To use Monarch all you need to do is make sure to set the environmental variable MONARCH_CONFIGS_PATH. This variable should contain the full path to an existing configuration file and run LD_PRELOAD=$MONARCH_DIR ./executable

Configurations

Basic configurations can be found in the configurations directory.

---
data_plane:
  hierarchical_stage:
    shared_tpool_size: "1"
    hierarchy:
    - type: "file_system"
      subtype: "posix"
      max_storage_size: "1000028234496"
      block_size: "max"
      prefix: "/home/dantas/datasets/staged_hymenoptera_data/"
    - type: "file_system"
      subtype: "posix"
      block_size: "max"
      prefix: "/home/dantas/datasets/hymenoptera_data/"
  handlers:
    control_policy: "solo_placement"
    async_placement: true
    dedicated_thread_pool: true
  data_governance:
    metadata_options:
      shared_file_descriptors: true
    metadata_container_service:
      prefix: "train"
workspace: "/home/dantas/monarch_output"
debug_logs: true
profiler:
  active: true
  collect_frequency: "5"

Benchmarking

This repository contains the scripts used to evaluate Monarch's performance on the Frontera supercomputer.

In all shell scripts, the variable WORKSPACE needs to be defined beforehand.
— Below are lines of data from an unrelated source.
-- ==== Sys2Proof/Safety.lean ====
section
/-!
DEFINITION. The terms claims use: the invariant of the representation, runs of steps, the premises under which an instruction
runs, and the parts of an instruction word.
-/

namespace Sys2Proof

/-- The transfer part of a word: what an OP row carries, or the transfer row itself. -/
def Instr.transferOf : Instr → Instr
  | .rot _ _ _ t => t
  | .lsh _ _ _ t => t
  | .ash _ _ _ t => t
  | .lshc _ _ _ t => t
  | .reservedAop101x _ _ _ _ _ t => t
  | .reservedAop11x1 _ _ _ _ _ t => t
  | .reservedAop111x _ _ _ _ t => t
  | .w11 _ _ _ _ _ t => t
  | .log0W _ _ _ t => t
  | .log0F _ _ _ t => t
  | .log1W _ _ _ t => t
  | .log1F _ _ _ t => t
  | .log2W _ _ _ t => t
  | .log2F _ _ _ t => t
  | .log3W _ _ _ t => t
  | .log3F _ _ _ t => t
  | .log4W _ _ _ t => t
  | .log4F _ _ _ t => t
  | .log5W _ _ _ t => t
  | .log5F _ _ _ t => t
  | .log6W _ _ _ t => t
  | .log6F _ _ _ t => t
  | .log7W _ _ _ t => t
  | .log7F _ _ _ t => t
  | .log8W _ _ _ t => t
  | .log8F _ _ _ t => t
  | .log9W _ _ _ t => t
  | .log9F _ _ _ t => t
  | .log10W _ _ _ t => t
  | .log10F _ _ _ t => t
  | .log11W _ _ _ t => t
  | .log11F _ _ _ t => t
  | .log12W _ _ _ t => t
  | .log12F _ _ _ t => t
  | .log13W _ _ _ t => t
  | .log13F _ _ _ t => t
  | .log14W _ _ _ t => t
  | .log14F _ _ _ t => t
  | .log15W _ _ _ t => t
  | .log15F _ _ _ t => t
  | .subW _ _ _ t => t
  | .subF _ _ _ t => t
  | .subcW _ _ _ t => t
  | .subcF _ _ _ t => t
  | .incW _ _ _ t => t
  | .incF _ _ _ t => t
  | .adc0W _ _ _ t => t
  | .adc0F _ _ _ t => t
  | .decW _ _ _ t => t
  | .decF _ _ _ t => t
  | .deccW _ _ _ t => t
  | .deccF _ _ _ t => t
  | .addW _ _ _ t => t
  | .addF _ _ _ t => t
  | .addcW _ _ _ t => t
  | .addcF _ _ _ t => t
  | .mulfW _ _ _ t => t
  | .mulfF _ _ _ t => t
  | .mulsW _ _ _ t => t
  | .mulsF _ _ _ t => t
  | .negW _ _ _ t => t
  | .negF _ _ _ t => t
  | .reservedAm011 p store i r => .reservedAm011 p store i r
  | .ldR p am i r => .ldR p am i r
  | .stR p am i r => .stR p am i r
  | .reservedAmc11 p store i r k => .reservedAmc11 p store i r k
  | .ldI p amc i r k => .ldI p amc i r k
  | .stI p amc i r k => .stI p amc i r k
  | .mov p rd rs => .mov p rd rs
  | .pswrSet p k => .pswrSet p k
  | .pswrRst p k => .pswrRst p k
  | .ldc p rd k => .ldc p rd k
  | .reservedRmc11 p i j k => .reservedRmc11 p i j k
  | .armI p rmc i j k => .armI p rmc i j k
  | .nopI p k => .nopI p k
  | .jmpI p pmc i cond k => .jmpI p pmc i cond k
  | .callI p pmc i cond k => .callI p pmc i cond k
  | .reserved100 p a b k => .reserved100 p a b k
  | .reservedRm11 p i j => .reservedRm11 p i j
  | .armR p rm i j => .armR p rm i j
  | .nopR p => .nopR p
  | .reserved101 p bits => .reserved101 p bits
  | .jmpR p pm i cond => .jmpR p pm i cond
  | .callR p pm i cond => .callR p pm i cond
  | .ret p cond => .ret p cond
  | .iret p cond => .iret p cond
  | .reserved000 p bits => .reserved000 p bits
  | .udi p bits => .udi p bits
Define it as the string to the absolute path of a valid directory. Make sure to put this repository inside that same directory.

The variable MONARCH_CONFIGS_PATH needs to be changed on the training scripts. This also applies to any other variable defined at train.sh, such as MONARCH_DIR or VENV_DIR among others. The MONARCH_DIR should point to .../monarch/pastor/build/libmonarch.so.

Acknowledgments

We thank the Texas Advanced Computing Center (TACC) for providing access to computational resources of Frontera. Work realized within the scope of the project BigHPC (POCI-01-0247-FEDER-045924), funded by the European Regional Development Fund, through the Operational Programme for Competitiveness and Internationalization (COMPETE 2020 Programme) and by National Funds through the Portuguese Foundation for Science and Technology, I.P. on the scope of the UT Austin Portugal Program within project PAStor (UTA-EXPL/CA/0075/2019) and PhD Fellowship SFRH/BD/146059/2019.